Ребекка продолжала, но вскоре Чарли перестал вслушиваться в ее страшный рассказ. Ее слова трансформировали его; Чарли вновь стал тринадцатилетним мальчиком в тот самый первый день в конференц-зале больницы. Но зал переменился: имя «мистер Авалон», ядовитый газ, густой и серый, заполнял воспоминание, выталкивая кислород.
Позже они ненадолго остановились в Озоне, а потом Чарли сел за руль, давая Ребекке передохнуть. Как только они вернулись на автостраду 10, Ребекка уснула; на ее коленях дремала Эдвина, посапывая, к счастью, уже без страшного клокотания в горле.
Этот синеватый край, казалось, совсем не подходил для человека. Чарли подумал, что, возможно, неправильность, «досадность», как называла это бабушка Нуну, крылась в самой земле. Зло, болезнь, которые повлекли за собой заточение брата, увядание отца, убийство школьников, скрытое насилие над Ребеккой, Эктором и, возможно, многими другими, – все это вместе напоминало одну из легенд, которые Чарли с братом шепотом обсуждали, лежа на двухъярусной кровати. Родовое проклятие, которое поразило семью за много поколений до того, как они прибыли в эти зловещие места.
Ребекка проснулась, когда Чарли подрулил к автозаправке с кафе на выезде из Форт-Стоктона. Сощурившись, она взглянула на вновь заливавшее пустыню утреннее солнце.
– А теперь еще одна новость.
– Еще одна?
Ребекка пожала плечами:
– Ха. Нет, знаешь что? Пусть это будет сюрприз.
Чарли все еще барахтался в потоке новых фактов и не был способен на что-либо, кроме простейшего инстинкта: молотить руками по воде.
– Но, Ребекка? Ты рассказала моим родителям? Они знают то, что ты сейчас рассказывала мне?
– Я им все рассказала. На следующий же день, как вернулась, рассказала. – Стиснув зубы, она взглянула на Чарли и кивнула в ответ на вопрос, который ему даже не пришлось задавать: – Наверное, все потому, что я увидела Оливера. Я увидела Оливера и подумала: Чарли прав. Я так беспокоилась о себе, так себя жалела, но подумала: что нужно Оливеру? И я, конечно, знала, что ему нужно. Всегда знала. Только правда.

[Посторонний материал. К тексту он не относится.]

/-- What a heartbeat says of its sender. -/
def partnerOf (l : List Byte) : Partner :=
  let fl := leAt l 2 1
  { mode := leAt l 3 1 % 16, minor := leAt l 0 1, dying := bitOf fl 1, holder := bitOf fl 2, activating := bitOf fl 3
    role := fl / 16 % 2, quiet := bitOf fl 5, leaseNum := BitVec.ofNat 32 (leAt l 8 4), renewSeq := BitVec.ofNat 32 (leAt l 0x0C 4)
    prio := leAt l 0x14 1, ttSeq := BitVec.ofNat 32 (leAt l 0x18 4), journal := BitVec.ofNat 32 (leAt l 0x1C 4)
    syncSeq := BitVec.ofNat 32 (leAt l 0x20 4), syncAck := BitVec.ofNat 32 (leAt l 0x24 4), ttDigest := digestOf (sliceOf l 0x30 32)
    editDigest := digestOf (sliceOf l 0x50 32), learnDigest := digestOf (sliceOf l 0x70 32), keyDigest := digestOf (sliceOf l 0x90 32) }

/-- An invalid heartbeat: counted, and a partner of another major version or of the same ROLE is refused, which is raised when the
refusal begins (11 R351, R352). -/
def heartbeatRejected (p : Path) (l : List Byte) (x : Mod) : Mod :=
  let why := if leAt l 1 1 ≠ 4 then 1 else if leAt l 2 1 / 16 % 2 = (pairOf_ x).role then 2 else x.cpl.refusal
  let x1 := tally (.cpl 2) (setCpl (fun c => { c with consec := if p == .coupler then 0 else c.consec, refusal := why }) x)
  if why = x.cpl.refusal then x1
  else if why = 1 then raisePair evVersionRefused x1 else raisePair evRoleClash x1

/-- A renewal acknowledged extends the holder's lease to LEASE after it was sent (11 R357). -/
def takeAck (ack : Word) (x : Mod) : Mod :=
  match x.cpl.sent.find? (fun e => e.1 == ack) with
  | some (_, t) =>
    if x.cpl.holder && decide (x.now ≤ x.cpl.ownEnd) then
      tally (.cpl 4) (setCpl (fun c => { c with ownEnd := t + leaseTime x
                                                sent := c.sent.filter (fun e => decide (t < e.2)) }) x)
    else x
  | none => x

/-- Both claim the reins: the higher LEASE_NUM stands, between equals ROLE 0 (11 R359). -/
def bothClaim (p : Partner) (x : Mod) : Mod :=
  if x.cpl.holder && p.holder && (decide (x.cpl.leaseNum < p.leaseNum) || (x.cpl.leaseNum == p.leaseNum && (pairOf_ x).role == 1)) then
    raisePair evReinsClash (tally (.cpl 6) (setCpl (fun c => { c with
      holder := false, ownLease := false, viewEnd := some (x.now + leaseTime x + ms 1) }) x))
  else x

/-- A renewal of the partner's lease arrives: its end in this module's view is LEASE + GUARD later (11 R357). -/
def takeRenewal (p : Partner) (x : Mod) : Mod :=
  let new := p.holder && (serialNewer p.renewSeq x.cpl.rxRenew || decide (x.cpl.leaseNum < p.leaseNum))
  setCpl (fun c => { c with
    viewEnd := if new && !c.holder then some (x.now + leaseTime x + ms 1) else c.viewEnd
    ownLease := if new && !c.holder then false else c.ownLease
    rxRenew := if new then p.renewSeq else c.rxRenew
    leaseNum := if c.leaseNum < p.leaseNum then p.leaseNum else c.leaseNum }) x

/-- The handover records go out at the entry to Paired: one for each handle of the partner that this module gave numbers while not
Paired (11 R364). -/
def sendHandovers (x : Mod) : Mod :=
  (genRecords x).foldl (fun a r =>
    let h := leAt r 0 2
    let g := a.cpl.gens.get h
    if leAt r 3 1 % 2 = (pairOf_ x).role || !g.soloUsed then a
    else emit (.handover h g.next.toNat) (setGen h (fun g => { g with keeps := true, sentAt := some a.now }) a)) x

/-- The module enters Paired (11 R352): 3 valid heartbeats in a row on the coupler path. -/
def enterPaired (p : Partner) (x : Mod) : Mod :=
  let x1 := enterMode .paired 4 (setCpl (fun c => { c with
    negMinor := some (min 1 p.minor), everPaired := true, stopRenew := false, ownLease := c.holder, stewardFrom := none
    viewEnd := match c.viewEnd with
      | some t => if t ≤ x.now then none else some t
      | none => none
    keyDiffs := 0, mismatch := none, mmRaised := false, editRaised := false, learnRaised := false }) x)
  sendHandovers (raisePair evPaired x1)
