-- ==== Sys2Proof/Machine/Tick.lean ====
section
/-! DEFINITION. Sys2Proof/Machine/Tick.lean: what the passing of time does by itself (log 1). Everything else that falls due at a time is
a command of its own. -/

namespace Sys2Proof.Machine

/-! ### Cycles of the shed core clock: 0.625 ns (08 R277) -/

/-- The occupancy that an event code of a shed names (08 R278). -/
def pcOccupancy (x : Mod) (s : Nat) (c : PerfCtr) : Nat :=
  let i := pcSource c
  match pcEvent c with
  | 0x40 => loftUsed x s
  | 0x41 => queueCells (queSt x (128 * s + i / 16) (i % 16))
  | 0x42 => (x.mesh.reseq.get (s, i)).cells.length
  | 0x43 => (x.mesh.s2.get (s, i)).length
  | 0x44 => (x.tbl.learns.get s).length
  | 0x45 => (engine x s i).queue.length
  | 0x46 => ((x.mesh.halves.get (s, i)).express + 99) / 100
  | _ => 0

/-- Whether a cycle is an event of a code that counts cycles (08 R278); 0x07 where a request of the crossbar port, as input or output,
stayed unmatched. -/
def pcCycleEvent (x : Mod) (s : Nat) (c : PerfCtr) : Bool :=
  let i := pcSource c
  match pcEvent c with
  | 0x07 => (x.mesh.xbars.get s).missed.contains i
  | 0x20 => true
  | 0x21 => (x.line.clks.get (16 * s + i)).one
  | 0x22 => (x.mesh.halves.get (s, i)).st == .halfRate
  | 0x23 => (engine x s i).st == .waiting
  | _ => false

/-- One cycle as one counter sees it: the cycle of a change of its settings does not count (08 R277, R279). -/
def pcCycle (s : Nat) (x : Mod) (n : Nat) : Mod :=
  let c := (x.cap.sheds.get s).pcs.get n
  let up := decide (fieldOf c.thr 23 0 < pcOccupancy x s c)
  let hit := match c.above with
    | none => false
    | some before =>
      if pcMode c = 0 then pcCycleEvent x s c else if pcMode c = 1 then up else pcMode c = 2 && up && !before
  let x1 := setPc s n (fun c => { c with above := some up }) x
  if c.cfg.getLsbD 31 && !pcInvalid c && hit then pcAdd s n 1 x1 else x1

/-- Engines took machine checks in this cycle: the third within 1 s is Fatal for the shed (14 R451). -/
def checksRepeat (s : Nat) (before x : Mod) : Mod :=
  if (x.ost.get s).mlog.count != (before.ost.get s).mlog.count && mcheckRepeats x s then shedFalls s evMcheckRepeat x else x

/-- One cycle of a shed whose core runs: its crossbar, its cycle counter, its performance counters, and the issue stage of its engines. -/
def shedCycle (x : Mod) (s : Nat) : Mod :=
  if !domRuns x (408 + s) then x
  else
    let x1 := (List.range 16).foldl (pcCycle s) (setCap s (fun c => { c with cycles := c.cycles + 1 }) (xbarCycle s x))
    scrubMax s (checksRepeat s x1 ((List.range 4).foldl (fun a e => engineCycle s e a) x1))

/-- One cycle of the module: the sheds, the stops and wakes that wait for the step limit (16 R487, R499), and the holdover of a pair without
steward (11 R360). -/
def cycle (x : Mod) : Mod := heldFollows <| wakeStageEnds (serveWaits ((List.range 8).foldl shedCycle x))

/-- The pulses in progress on the timing outputs end (09 R308, R310). -/
def pulsesEnd (x : Mod) : Mod := ppsFalls ((List.range 8).foldl (fun a o => endPulse o a) x)

/-- Time passes: 5 ps; at each multiple of 0.625 ns a cycle. -/
def tick (x : Mod) : Mod :=
  let x1 := pulsesEnd { x with now := x.now + 5 }
  if x1.now % 625 = 0 then cycle x1 else x1

end Sys2Proof.Machine
end

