-- ==== Sys2Proof/Machine/Dispatch.lean ====
section
/-! DEFINITION. Sys2Proof/Machine/Dispatch.lean: one arm per command. -/

namespace Sys2Proof.Machine
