/-- OSTLER_COMMAND of a kind the engine serves: with 255 queued it waits outside; with fewer it joins the queue of an
engine that is halted, not loaded, or runs a routine that no queued command may interrupt; an idle engine with nothing
queued begins it; and of engines 0 and 3 with nothing queued, a routine of a lower kind that may be interrupted is
suspended for it, and counts as abandoned. OSTLER_CONDITION_MET: the waiting word is to run in the next cycle.
OSTLER_WAIT_TIMEOUT when due, the condition not met at that instant: WAIT_TIMEOUT is set and counted; the fourth of a
command ends it as failed. OSTLER_ROUTINE_END: the command's result is posted as good, and counted.
OSTLER_MACHINE_CHECK of a running engine: it halts with the check logged, MCHECK set and counted; the third within 1 s
is Fatal for its shed and recorded so. OSTLER_WORD_REWRITE: no word is marked bad, and the log of a parity check shows
it. OSTLER_ENGINE_RESTART outside a march test: the engine is not halted. STORE_BIST outside Diagnostic is dropped and
logged; there, with RUN and none under way, it halts the engines of the shed and the march test begins.
STORE_BIST_DONE reports, and the stores are loaded again, with no engine halted (R438 to R455, R461). -/
def Obligations.EnginesRunRoutines : Prop :=
  (∀ sh e k code tag s, arrives (.ostlerCommand sh e k code tag) s.mod = true → 255 ≤ (engine s.mod sh e).queue.length →
      k < engineKinds e → Answers (.ostlerCommand sh e k code tag) s fun m =>
        m = setEng sh e (fun g => { g with outside := g.outside ++ [{ kind := k, code := code, tag := tag }] }) s.mod) ∧
  (∀ sh e k code tag s, arrives (.ostlerCommand sh e k code tag) s.mod = true → (engine s.mod sh e).queue.length < 255 →
      k < engineKinds e →
      let new : OstCmd := { kind := k, code := code, tag := tag }
      (((engine s.mod sh e).halted = true ∨ (s.mod.ost.get sh).loaded = false ∨ ∃ r, (engine s.mod sh e).run = some r ∧
          ((engine s.mod sh e).open_ = false ∨ (e ≠ 0 ∧ e ≠ 3) ∨ ∀ c ∈ (engine s.mod sh e).queue ++ [new], r.cmd.kind ≤ c.kind)) →
        Answers (.ostlerCommand sh e k code tag) s fun m => m = setEng sh e (fun g => { g with queue := g.queue ++ [new] }) s.mod) ∧
      ((engine s.mod sh e).halted = false → (s.mod.ost.get sh).loaded = true → (engine s.mod sh e).run = none →
        (engine s.mod sh e).queue = [] → (engine s.mod sh e).outside = [] → (engine s.mod sh e).suspended = [] →
        Answers (.ostlerCommand sh e k code tag) s fun m =>
          (engine m sh e).run.map (·.cmd) = some new ∧ (engine m sh e).queue = [] ∧
          (engine m sh e).uaddr = entryAt (s.mod.ost.get sh) code) ∧
      (∀ r, (engine s.mod sh e).halted = false → (s.mod.ost.get sh).loaded = true → (engine s.mod sh e).run = some r →
        (engine s.mod sh e).open_ = true → (e = 0 ∨ e = 3) → k < r.cmd.kind → (engine s.mod sh e).queue = [] → (engine s.mod sh e).outside = [] →
        Answers (.ostlerCommand sh e k code tag) s fun m =>
          (engine m sh e).run.map (·.cmd) = some new ∧ (engine m sh e).queue = [] ∧
          (engine m sh e).suspended = { r with abandons := r.abandons + 1, args := (engine s.mod sh e).args } :: (engine s.mod sh e).suspended ∧
          counted s.mod (.ost sh e 1) 1 m)) ∧
  (∀ sh e s, arrives (.ostlerConditionMet sh e) s.mod = true → (engine s.mod sh e).waits = true →
      Answers (.ostlerConditionMet sh e) s fun m =>
        m = setEng sh e (fun g => { g with st := .issuing, cond := 0, met := true }) s.mod) ∧
  (∀ sh e r s, arrives (.ostlerWaitTimeout sh e) s.mod = true → waitDue s.mod sh e = true →
      .ostlerConditionMet sh e ∉ s.pending → (engine s.mod sh e).run = some r →
      Answers (.ostlerWaitTimeout sh e) s fun m => evtSet (.shed sh) evWaitTimeout m = true ∧
        counted s.mod (.ost sh e 4) 1 m ∧
        (3 ≤ r.timeouts → (r.cmd.tag, true) ∈ (engine m sh e).results) ∧
        (r.timeouts < 3 → ∃ q, (engine m sh e).run = some q ∧ q.cmd = r.cmd ∧ q.timeouts = r.timeouts + 1)) ∧
  (∀ sh e r s, arrives (.ostlerRoutineEnd sh e) s.mod = true → (engine s.mod sh e).halted = false →
      (engine s.mod sh e).run = some r →
      Answers (.ostlerRoutineEnd sh e) s fun m => (engine m sh e).results = (r.cmd.tag, false) :: (engine s.mod sh e).results ∧
        counted s.mod (.ost sh e 0) 1 m) ∧
  (∀ sh e k s, arrives (.ostlerMachineCheck sh e k) s.mod = true → (engine s.mod sh e).halted = false →
      (engine s.mod sh e).run.isSome = true →
      let third := 2 ≤ ((s.mod.ost.get sh).mchecks.filter (fun t => s.mod.now < t + sec 1)).length
      (third → Answers (.ostlerMachineCheck sh e k) s fun m => evtSet (.shed sh) evMcheck m = true ∧
        recorded (.shed sh) evMcheckRepeat m = true) ∧
      (¬ third → Answers (.ostlerMachineCheck sh e k) s fun m => (engine m sh e).halted = true ∧ evtSet (.shed sh) evMcheck m = true ∧
        (m.ost.get sh).mlog.kind = k ∧ (m.ost.get sh).mlog.engine = e ∧
        (m.ost.get sh).mlog.uaddr = (engine s.mod sh e).uaddr ∧
        counted s.mod (.ost sh e 5) 1 m ∧ m.trb = s.mod.trb)) ∧
  (∀ sh s, arrives (.ostlerWordRewrite sh) s.mod = true → (s.mod.ost.get sh).bad ≠ [] →
      Answers (.ostlerWordRewrite sh) s fun m =>
        m = setOst sh (fun o => { o with bad := [], mlog := { o.mlog with rewritten := o.mlog.rewritten || decide (o.mlog.kind < 2) } }) s.mod) ∧
  (∀ sh e s, arrives (.ostlerEngineRestart sh e) s.mod = true → (engine s.mod sh e).halted = true →
      (s.mod.ost.get sh).bistFrom = none →
      Answers (.ostlerEngineRestart sh e) s fun m => (engine m sh e).halted = false) ∧
  (∀ sh v s, arrives (.storeBist sh v) s.mod = true → reachable s.mod (ostDiagOff sh) = true →
      (s.mod.mode.mode ≠ .diagnostic → Answers (.storeBist sh v) s fun m => m.ost = s.mod.ost ∧ m.host.access.kind = 5 ∧
        evtSet .yard evAccessDrop m = true) ∧
      (s.mod.mode.mode = .diagnostic → v.getLsbD 0 = true → (s.mod.ost.get sh).bistFrom = none →
        Answers (.storeBist sh v) s fun m => (m.ost.get sh).bistFrom = some s.mod.now ∧
          (∀ e < 4, (engine m sh e).halted = true) ∧ m = { s.mod with ost := m.ost })) ∧
  (∀ sh pass t s, arrives (.storeBistDone sh pass) s.mod = true → (s.mod.ost.get sh).bistFrom = some t →
      Answers (.storeBistDone sh pass) s fun m => (m.ost.get sh).bistFrom = none ∧
        (m.ost.get sh).bistRes = (if pass then 1 else 2) ∧ (m.ost.get sh).loaded = true ∧ ∀ e < 4, (engine m sh e).halted = false)
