@[simp] theorem setOst_keeps (s : Nat) (f : Ost → Ost) (x : Mod) :
    (setOst s f x).now = x.now ∧ (setOst s f x).free = x.free ∧ (setOst s f x).rdata = x.rdata ∧
    (setOst s f x).out = x.out ∧ (setOst s f x).mode = x.mode ∧ (setOst s f x).evts = x.evts ∧
    (setOst s f x).logs = x.logs ∧ (setOst s f x).spills = x.spills ∧ (setOst s f x).ctrs = x.ctrs ∧
    (setOst s f x).pairs = x.pairs ∧ (setOst s f x).latch = x.latch ∧ (setOst s f x).pwr = x.pwr ∧
    (setOst s f x).isl = x.isl ∧ (setOst s f x).host = x.host ∧ (setOst s f x).dax = x.dax ∧
    (setOst s f x).sec = x.sec ∧ (setOst s f x).patch = x.patch ∧ (setOst s f x).trb = x.trb ∧
    (setOst s f x).ext = x.ext ∧ (setOst s f x).cpl = x.cpl ∧ (setOst s f x).tt = x.tt ∧
    (setOst s f x).line = x.line ∧ (setOst s f x).frames = x.frames ∧ (setOst s f x).nextF = x.nextF ∧
    (setOst s f x).tbl = x.tbl ∧ (setOst s f x).tkt = x.tkt ∧ (setOst s f x).loft = x.loft ∧
    (setOst s f x).mesh = x.mesh ∧ (setOst s f x).que = x.que ∧ (setOst s f x).cap = x.cap ∧
    (setOst s f x).tim = x.tim ∧
    (setOst s f x).ecc = x.ecc ∧ (setOst s f x).resid = x.resid := by
  and_intros <;> rfl

@[simp] theorem setOst_same (s : Nat) (f : Ost → Ost) (x : Mod) : (setOst s f x).ost.get s = f (x.ost.get s) := by
  simp [setOst]

@[simp] theorem setEng_keeps (s e : Nat) (f : Engine → Engine) (x : Mod) :
    (setEng s e f x).now = x.now ∧ (setEng s e f x).free = x.free ∧ (setEng s e f x).rdata = x.rdata ∧
    (setEng s e f x).out = x.out ∧ (setEng s e f x).mode = x.mode ∧ (setEng s e f x).evts = x.evts ∧
    (setEng s e f x).logs = x.logs ∧ (setEng s e f x).spills = x.spills ∧ (setEng s e f x).ctrs = x.ctrs ∧
    (setEng s e f x).pairs = x.pairs ∧ (setEng s e f x).latch = x.latch ∧ (setEng s e f x).pwr = x.pwr ∧
    (setEng s e f x).isl = x.isl ∧ (setEng s e f x).host = x.host ∧ (setEng s e f x).dax = x.dax ∧
    (setEng s e f x).sec = x.sec ∧ (setEng s e f x).patch = x.patch ∧ (setEng s e f x).trb = x.trb ∧
    (setEng s e f x).ext = x.ext ∧ (setEng s e f x).cpl = x.cpl ∧ (setEng s e f x).tt = x.tt ∧
    (setEng s e f x).line = x.line ∧ (setEng s e f x).frames = x.frames ∧ (setEng s e f x).nextF = x.nextF ∧
    (setEng s e f x).tbl = x.tbl ∧ (setEng s e f x).tkt = x.tkt ∧ (setEng s e f x).loft = x.loft ∧
    (setEng s e f x).mesh = x.mesh ∧ (setEng s e f x).que = x.que ∧ (setEng s e f x).cap = x.cap ∧
    (setEng s e f x).tim = x.tim ∧
    (setEng s e f x).ecc = x.ecc ∧ (setEng s e f x).resid = x.resid := by
  and_intros <;> rfl

@[simp] theorem setEng_same (s e : Nat) (f : Engine → Engine) (x : Mod) : ((setEng s e f x).ost.get s).engines.get e = f ((x.ost.get s).engines.get e) := by
  simp [setEng, setOst]

@[simp] theorem setRing_keeps (n : Nat) (f : Ring → Ring) (x : Mod) :
    (setRing n f x).now = x.now ∧ (setRing n f x).free = x.free ∧ (setRing n f x).rdata = x.rdata ∧
    (setRing n f x).out = x.out ∧ (setRing n f x).mode = x.mode ∧ (setRing n f x).evts = x.evts ∧
    (setRing n f x).logs = x.logs ∧ (setRing n f x).spills = x.spills ∧ (setRing n f x).ctrs = x.ctrs ∧
    (setRing n f x).pairs = x.pairs ∧ (setRing n f x).latch = x.latch ∧ (setRing n f x).pwr = x.pwr ∧
    (setRing n f x).isl = x.isl ∧ (setRing n f x).dax = x.dax ∧ (setRing n f x).sec = x.sec ∧
    (setRing n f x).patch = x.patch ∧ (setRing n f x).ost = x.ost ∧ (setRing n f x).trb = x.trb ∧
    (setRing n f x).ext = x.ext ∧ (setRing n f x).cpl = x.cpl ∧ (setRing n f x).tt = x.tt ∧
    (setRing n f x).line = x.line ∧ (setRing n f x).frames = x.frames ∧ (setRing n f x).nextF = x.nextF ∧
    (setRing n f x).tbl = x.tbl ∧ (setRing n f x).tkt = x.tkt ∧ (setRing n f x).loft = x.loft ∧
    (setRing n f x).mesh = x.mesh ∧ (setRing n f x).que = x.que ∧ (setRing n f x).cap = x.cap ∧
    (setRing n f x).tim = x.tim ∧
    (setRing n f x).ecc = x.ecc ∧ (setRing n f x).resid = x.resid := by
  and_intros <;> rfl

@[simp] theorem setRing_same (n : Nat) (f : Ring → Ring) (x : Mod) : (setRing n f x).host.rings.get n = f (x.host.rings.get n) := by
  simp [setRing]

@[simp] theorem setTt_keeps (f : TtSt → TtSt) (x : Mod) :
    (setTt f x).now = x.now ∧ (setTt f x).free = x.free ∧ (setTt f x).rdata = x.rdata ∧ (setTt f x).out = x.out ∧
    (setTt f x).mode = x.mode ∧ (setTt f x).evts = x.evts ∧ (setTt f x).logs = x.logs ∧
    (setTt f x).spills = x.spills ∧ (setTt f x).ctrs = x.ctrs ∧ (setTt f x).pairs = x.pairs ∧
    (setTt f x).latch = x.latch ∧ (setTt f x).pwr = x.pwr ∧ (setTt f x).isl = x.isl ∧ (setTt f x).host = x.host ∧
    (setTt f x).dax = x.dax ∧ (setTt f x).sec = x.sec ∧ (setTt f x).patch = x.patch ∧ (setTt f x).ost = x.ost ∧
    (setTt f x).trb = x.trb ∧ (setTt f x).ext = x.ext ∧ (setTt f x).cpl = x.cpl ∧ (setTt f x).line = x.line ∧
    (setTt f x).frames = x.frames ∧ (setTt f x).nextF = x.nextF ∧ (setTt f x).tbl = x.tbl ∧ (setTt f x).tkt = x.tkt ∧
    (setTt f x).loft = x.loft ∧ (setTt f x).mesh = x.mesh ∧ (setTt f x).que = x.que ∧ (setTt f x).cap = x.cap ∧
    (setTt f x).tim = x.tim ∧
    (setTt f x).ecc = x.ecc ∧ (setTt f x).resid = x.resid := by
  and_intros <;> rfl

@[simp] theorem setTt_same (f : TtSt → TtSt) (x : Mod) : (setTt f x).tt = f x.tt := by
  simp [setTt]

@[simp] theorem setShedTt_keeps (s : Nat) (f : ShedTt → ShedTt) (x : Mod) :
    (setShedTt s f x).now = x.now ∧ (setShedTt s f x).free = x.free ∧ (setShedTt s f x).rdata = x.rdata ∧
    (setShedTt s f x).out = x.out ∧ (setShedTt s f x).mode = x.mode ∧ (setShedTt s f x).evts = x.evts ∧
    (setShedTt s f x).logs = x.logs ∧ (setShedTt s f x).spills = x.spills ∧ (setShedTt s f x).ctrs = x.ctrs ∧
    (setShedTt s f x).pairs = x.pairs ∧ (setShedTt s f x).latch = x.latch ∧ (setShedTt s f x).pwr = x.pwr ∧
    (setShedTt s f x).isl = x.isl ∧ (setShedTt s f x).host = x.host ∧ (setShedTt s f x).dax = x.dax ∧
    (setShedTt s f x).sec = x.sec ∧ (setShedTt s f x).patch = x.patch ∧ (setShedTt s f x).ost = x.ost ∧
    (setShedTt s f x).trb = x.trb ∧ (setShedTt s f x).ext = x.ext ∧ (setShedTt s f x).cpl = x.cpl ∧
    (setShedTt s f x).line = x.line ∧ (setShedTt s f x).frames = x.frames ∧ (setShedTt s f x).nextF = x.nextF ∧
    (setShedTt s f x).tbl = x.tbl ∧ (setShedTt s f x).tkt = x.tkt ∧ (setShedTt s f x).loft = x.loft ∧
    (setShedTt s f x).mesh = x.mesh ∧ (setShedTt s f x).que = x.que ∧ (setShedTt s f x).cap = x.cap ∧
    (setShedTt s f x).tim = x.tim ∧
    (setShedTt s f x).ecc = x.ecc ∧ (setShedTt s f x).resid = x.resid := by
  and_intros <;> rfl

@[simp] theorem setShedTt_same (s : Nat) (f : ShedTt → ShedTt) (x : Mod) : (setShedTt s f x).tt.sheds.get s = f (x.tt.sheds.get s) := by
  simp [setShedTt, setTt]

@[simp] theorem setCpl_keeps (f : Cpl → Cpl) (x : Mod) :
    (setCpl f x).now = x.now ∧ (setCpl f x).free = x.free ∧ (setCpl f x).rdata = x.rdata ∧ (setCpl f x).out = x.out ∧
    (setCpl f x).mode = x.mode ∧ (setCpl f x).evts = x.evts ∧ (setCpl f x).logs = x.logs ∧
    (setCpl f x).spills = x.spills ∧ (setCpl f x).ctrs = x.ctrs ∧ (setCpl f x).pairs = x.pairs ∧
    (setCpl f x).latch = x.latch ∧ (setCpl f x).pwr = x.pwr ∧ (setCpl f x).isl = x.isl ∧ (setCpl f x).host = x.host ∧
    (setCpl f x).dax = x.dax ∧ (setCpl f x).sec = x.sec ∧ (setCpl f x).patch = x.patch ∧ (setCpl f x).ost = x.ost ∧
    (setCpl f x).trb = x.trb ∧ (setCpl f x).ext = x.ext ∧ (setCpl f x).tt = x.tt ∧ (setCpl f x).line = x.line ∧
    (setCpl f x).frames = x.frames ∧ (setCpl f x).nextF = x.nextF ∧ (setCpl f x).tbl = x.tbl ∧
    (setCpl f x).tkt = x.tkt ∧ (setCpl f x).loft = x.loft ∧ (setCpl f x).mesh = x.mesh ∧ (setCpl f x).que = x.que ∧
    (setCpl f x).cap = x.cap ∧ (setCpl f x).tim = x.tim ∧
    (setCpl f x).ecc = x.ecc ∧ (setCpl f x).resid = x.resid := by
  and_intros <;> rfl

– Правда, – сказал Чарли. – А мои родители рассказали все это Мануэлю Пасу?
– Я сама ему рассказала. Не знаю, что он с этим теперь сможет сделать. Что все мы сможем сделать. Но я сказала твоей маме, что если нужно, чтобы кто-то съездил за тобой в Остин, то я могу это сделать.
Ребекка и Чарли смотрели, как крапивник ворошит клювом пустую коробочку из-под картошки фри и, ничего не найдя, упархивает прочь.
– Послушай, – сказала Ребекка, – сходи возьми нам кофе, а потом я за руль сяду.
Через час, не доезжая пяти миль до приюта, Ребекка свернула с автострады 385. Как ни странно, они не говорили ни слова; между тем их маршрут становился все очевиднее: мелкий гравий и неопрятные дома вдоль шоссе 90 обмахивали с себя пыль, принаряжаясь для единственного изысканного места во всем Биг-Бенде.
– Опа! – воскликнул Чарли.
Ребекка не ответила, только дальше вела машину по решетке центральных улочек Марфы. Наконец она припарковалась возле маленького, придушенного вьюнками, одичалого дома.
– Дом твоего отца.
– Вижу. Но зачем нам
– Он сказал твоей маме, что ей не стоит оставаться одной, когда такое происходит, – сказала Ребекка. – Она здесь уже почти неделю.